* TASK INSTRUCTIONS *
Among the lines of data below, reproduce only those from the one with "(∃ t, hostWriteDelay" through the one with "(∀ a, (State.resetWith", exactly as they stand, both ends included.

Stored data:

-- ==== Sys2Proof/Certificates/Slice0/Obligations.lean ====
section
/-! DEFINITION. The statements for the provers, each read from the rules of spec/ its docstring names. -/

open Sys2Proof Sys2Proof.Machine

/-! ### Encoding -/

/-- Opcodes written out from the rows of 30_encoding.md R95 decode to their instruction, at least one for every
family; 95_test_vectors.md 2.8. That 0x5341 decodes to Unknown is the exact match of decision D15 (log 17). -/
def Obligations.SpecOpcodesDecode : Prop :=
  decode 0x00E0#16 = .instr .cls ∧ decode 0x00EE#16 = .instr .ret ∧ decode 0x1FFF#16 = .instr (.jp 0xFFF#12) ∧
  decode 0x2000#16 = .instr (.call 0x000#12) ∧ decode 0xB123#16 = .instr (.jpV0 0x123#12 1) ∧
  decode 0x3AFF#16 = .instr (.seImm 0xA 0xFF#8) ∧ decode 0x5AB0#16 = .instr (.seReg 0xA 0xB) ∧
  decode 0xEFA1#16 = .instr (.sknp 0xF) ∧ decode 0x8FE6#16 = .instr (.shr 0xF 0xE) ∧
  decode 0x8ABE#16 = .instr (.shl 0xA 0xB) ∧ decode 0xA300#16 = .instr (.ldI 0x300#12) ∧
  decode 0xFF55#16 = .instr (.stRegs 0xF) ∧ decode 0xF065#16 = .instr (.ldRegs 0) ∧
  decode 0xD00F#16 = .instr (.drw 0 0 0xF) ∧ decode 0xF50A#16 = .instr (.ldVxK 5) ∧
  decode 0x5341#16 = .unknown 0x5341#16 ∧ decode 0x0000#16 = .unknown 0x0000#16

/-- Decoding the opcode of a well-formed instruction gives it back, with every operand at every value
(30_encoding.md R95, R106). -/
def Obligations.DecodeOfEncodeIsIdentity : Prop :=
  ∀ i : Instr, i.WellFormed = true → decode (encode i) = .instr i

/-- No bit of an opcode is dropped: an opcode that decodes to an instruction is that instruction's opcode, and the
instruction is well formed (30_encoding.md R95, R106). -/
def Obligations.EncodeOfDecodeIsIdentity : Prop :=
  ∀ (w : Word) (i : Instr), decode w = .instr i → i.WellFormed = true ∧ encode i = w

/-- The decoding procedure (R96) agrees with the opcode map (R95): an opcode a row selects decodes to that row's
instruction, an opcode no row selects is Unknown, and no opcode is selected by two rows. That an opcode near a row, such as
5XYn with `n` other than 0, is selected by none is the exact match of decision D15 (log 17). -/
def Obligations.DecodeAgreesWithOpcodeMap : Prop :=
  (∀ (w : Word), ∀ r ∈ opcodeRows, r.Selects w → ∃ i, decode w = .instr i ∧ i.mnemonic = r.mnemonic) ∧
  (∀ w : Word, (∀ r ∈ opcodeRows, ¬ r.Selects w) → decode w = .unknown w) ∧
  (∀ (w : Word), ∀ r ∈ opcodeRows, ∀ r' ∈ opcodeRows, r.Selects w → r'.Selects w → r = r')

/-- An opcode no row selects decodes to Unknown and a step that fetches it ends with `Error(UnknownInstruction, opcode)`
(30_encoding.md R101); every opcode of group 0 but 00E0 and 00EE is such a one. That the error is a fault and ends the
run, with no successor state, is the model's choice (D26, log 5); that 5XYn and 9XYn with `n` other than 0 are outside
the table is decision D15 (log 17). -/
def Obligations.UnknownOpcodeIsReported : Prop :=
  (∀ (s : State) (w : Word), fetch s.beginStep = .ok w → (∀ r ∈ opcodeRows, ¬ r.Selects w) →
    decode w = .unknown w ∧ step s = .fault (.unknownInstruction w)) ∧
  (∀ w : Word, w.toNat < 0x1000 → w ≠ 0x00E0#16 → w ≠ 0x00EE#16 → ∀ r ∈ opcodeRows, ¬ r.Selects w)

/-! ### Memory and the host's operations -/

/-- R62 and R63: below 4096 a write succeeds, the cell then reads what was written and no other cell changes; from 4096
on, read and write fail with `OutOfBounds` of the address. The premise is the canonical form of a memory (part of
the invariant). -/
def Obligations.MemoryWriteThenRead : Prop :=
  ∀ (m : Memory) (a : Nat) (b : Byte), m.wf = true →
    (a < 4096 → memRead m a = .ok (m.read a) ∧
      ∃ m', memWrite m a b = .ok m' ∧ m'.wf = true ∧ memRead m' a = .ok b ∧ ∀ c, c ≠ a → m'.read c = m.read c) ∧
    (4096 ≤ a → memRead m a = .error (.outOfBounds a) ∧ memWrite m a b = .error (.outOfBounds a))

/-- Two memories in canonical form that read the same everywhere are the same data (the model's representation of
20_memory.md R60, log 23). -/
def Obligations.CanonicalMemoryIsDeterminedByReads : Prop :=
  ∀ m m' : Memory, m.wf = true → m'.wf = true → (∀ a, a < 4096 → m.read a = m'.read a) → m = m'

/-- `load` (20_memory.md R64): before the first step it stores the image byte for byte and changes nothing else, again
with the same result when repeated; an image that does not fit is rejected whole. That a later `load` has no
meaning is decision D27 (log 19). -/
def Obligations.LoadStoresImageExactly : Prop :=
  ∀ (s : State) (image : List Byte) (offset : Nat), s.mem.wf = true →
    (s.status = .notStepped → offset + image.length ≤ 4096 →
      ∃ t, load image offset s = .next t ∧
        (∀ k, k < image.length → t.mem.read (offset + k) = image.getD k 0#8) ∧
        OnlyChanges s t (memRange offset image.length) ∧ load image offset t = .next t) ∧
    (s.status = .notStepped → 4096 < offset + image.length →
      load image offset s = .fault (.imageTooLarge offset image.length)) ∧
    (s.status ≠ .notStepped → load image offset s = .refused .hostMutationWhileRunning)

/-- A store is seen by the next fetch (20_memory.md R77): after any instruction, the opcode fetched where PC stands is made
of the two bytes there, each of them the one FX33 or FX55 has just stored at its address (a digit of V[x], or V[k] at
I+k) or, where nothing was stored, what the cell held before. So it holds with both, one or none of the two bytes
stored. -/
def Obligations.StoredRegistersAreFetched : Prop :=
  ∀ (i : Instr) (s t : State), s.mem.wf = true → exec i s = .next t → t.pc.toNat + 1 < 4096 →
    fetch t = .ok (opcodeOfBytes (byteAfter i s t.pc.toNat) (byteAfter i s (t.pc.toNat + 1)))

/-- The host's accessors check, mask and clamp (10_state.md R24, R26, R27, R32): a register index above 15 fails with
`OutOfBounds` of the index; I and PC are stored modulo 4096, DT and ST clamped to 0..255. That they have a meaning only
before the first step is U21 (log 19); the domains of their arguments are the model's choice (log 25). -/
def Obligations.HostAccessorsCheckAndMask : Prop :=
  ∀ (s : State) (k : Nat) (b : Byte) (w : Word) (n : Int), s.status = .notStepped →
    (∀ h : k < 16, readRegister k s = .ok (s.readV ⟨k, h⟩) ∧
      ∃ t, writeRegister k b s = .next t ∧ readRegister k t = .ok b ∧ OnlyChanges s t [.v ⟨k, h⟩]) ∧
    (16 ≤ k → readRegister k s = .error (.outOfBounds k) ∧ writeRegister k b s = .fault (.outOfBounds k)) ∧
    (∃ t, hostWriteI w s = .next t ∧ (hostReadI t).toNat = w.toNat % 4096 ∧ OnlyChanges s t [.i]) ∧
    (∃ t, hostSetPc w s = .next t ∧ (hostPc t).toNat = w.toNat % 4096 ∧ OnlyChanges s t [.pc]) ∧
    (∃ t, hostWriteDelay n s = .next t ∧ ((readDelay t).toNat : Int) = max 0 (min n 255) ∧ OnlyChanges s t [.dt]) ∧
    (∃ t, hostWriteSound n s = .next t ∧ ((readSound t).toNat : Int) = max 0 (min n 255) ∧ OnlyChanges s t [.st])

/-! ### Reset, fetch and the step -/

/-- The state after `reset(config)` (10_state.md R50). Memory zero is the source's word; the zero registers and counters
and the empty stack are the spec's own choice (D2, log 2), the outputs the model's (log 18). -/
def Obligations.ResetHoldsResetValues : Prop :=
  ∀ c : Config,
    (∀ a, (State.resetWith c).mem.read a = 0#8) ∧ (∀ x, (State.resetWith c).readV x = 0#8) ∧
    (State.resetWith c).i = 0#16 ∧ (State.resetWith c).pc.toNat = c.entryAddress.toNat % 4096 ∧
    (State.resetWith c).dt = 0#8 ∧ (State.resetWith c).st = 0#8 ∧ (State.resetWith c).stack = [] ∧
    (State.resetWith c).config = c ∧ (State.resetWith c).requests = []

/-- The invariants of 10_state.md R49 hold after reset with any configuration, and of `State.reset`. -/
def Obligations.ResetSatisfiesInvariant : Prop := (∀ c : Config, (State.resetWith c).Inv) ∧ State.reset.Inv

/-- Every step keeps the invariants of 10_state.md R49, from every state that has them. -/
def Obligations.StepKeepsInvariant : Prop := ∀ s t : State, s.Inv → step s = .next t → t.Inv

/-- The invariants of 10_state.md R49 hold "in every state reachable from reset by `load`, `step` and `tick_timers`".
Clause 2 (bytes) is the registers' type; every memory cell is a byte and no cell exists past 4095. `Inv` adds the
canonical form of memory, which is the model's representation (log 23), not R49's. -/
def Obligations.ReachableStatesSatisfyInvariant : Prop :=
  ∀ s : State, Reachable s → s.Inv ∧ (∀ a, a < 4096 → ∃ b, memRead s.mem a = .ok b) ∧
    ∀ a, 4096 ≤ a → memRead s.mem a = .error (.outOfBounds a)

/-- Stepping a freshly reset core reports `UnknownInstruction` of 0x0000, or `OutOfBounds` of 4096 when the entry
address is 4095 (70_reset_and_hazards.md R242), for every configuration. That the fetch does not wrap is decision D10
(log 11). -/
def Obligations.FreshCoreReportsUnknownZero : Prop :=
  ∀ c : Config,
    (c.entryAddress.toNat % 4096 ≠ 4095 → step (State.resetWith c) = .fault (.unknownInstruction 0x0000#16)) ∧
    (c.entryAddress.toNat % 4096 = 4095 → step (State.resetWith c) = .fault (.outOfBounds 4096))

/-- The fetch is big-endian (20_memory.md R69) and does not mask PC+1: it fails exactly at PC = 4095, and then the step
ends with `OutOfBounds` of 4096 (30_encoding.md R91; that it does not wrap is decision D10, log 11). -/
def Obligations.FetchIsBigEndianAndBounded : Prop :=
  ∀ s : State, s.pc.toNat < 4096 →
    (s.pc.toNat < 4095 → ∃ w, fetch s = .ok w ∧
      w.toNat = (s.mem.read s.pc.toNat).toNat * 256 + (s.mem.read (s.pc.toNat + 1)).toNat) ∧
    (s.pc.toNat = 4095 → step s = .fault (.outOfBounds 4096))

* ANSWER BOX *
    (∃ t, hostWriteDelay n s = .next t ∧ ((readDelay t).toNat : Int) = max 0 (min n 255) ∧ OnlyChanges s t [.dt]) ∧
    (∃ t, hostWriteSound n s = .next t ∧ ((readSound t).toNat : Int) = max 0 (min n 255) ∧ OnlyChanges s t [.st])

/-! ### Reset, fetch and the step -/

/-- The state after `reset(config)` (10_state.md R50). Memory zero is the source's word; the zero registers and counters
and the empty stack are the spec's own choice (D2, log 2), the outputs the model's (log 18). -/
def Obligations.ResetHoldsResetValues : Prop :=
  ∀ c : Config,
    (∀ a, (State.resetWith c).mem.read a = 0#8) ∧ (∀ x, (State.resetWith c).readV x = 0#8) ∧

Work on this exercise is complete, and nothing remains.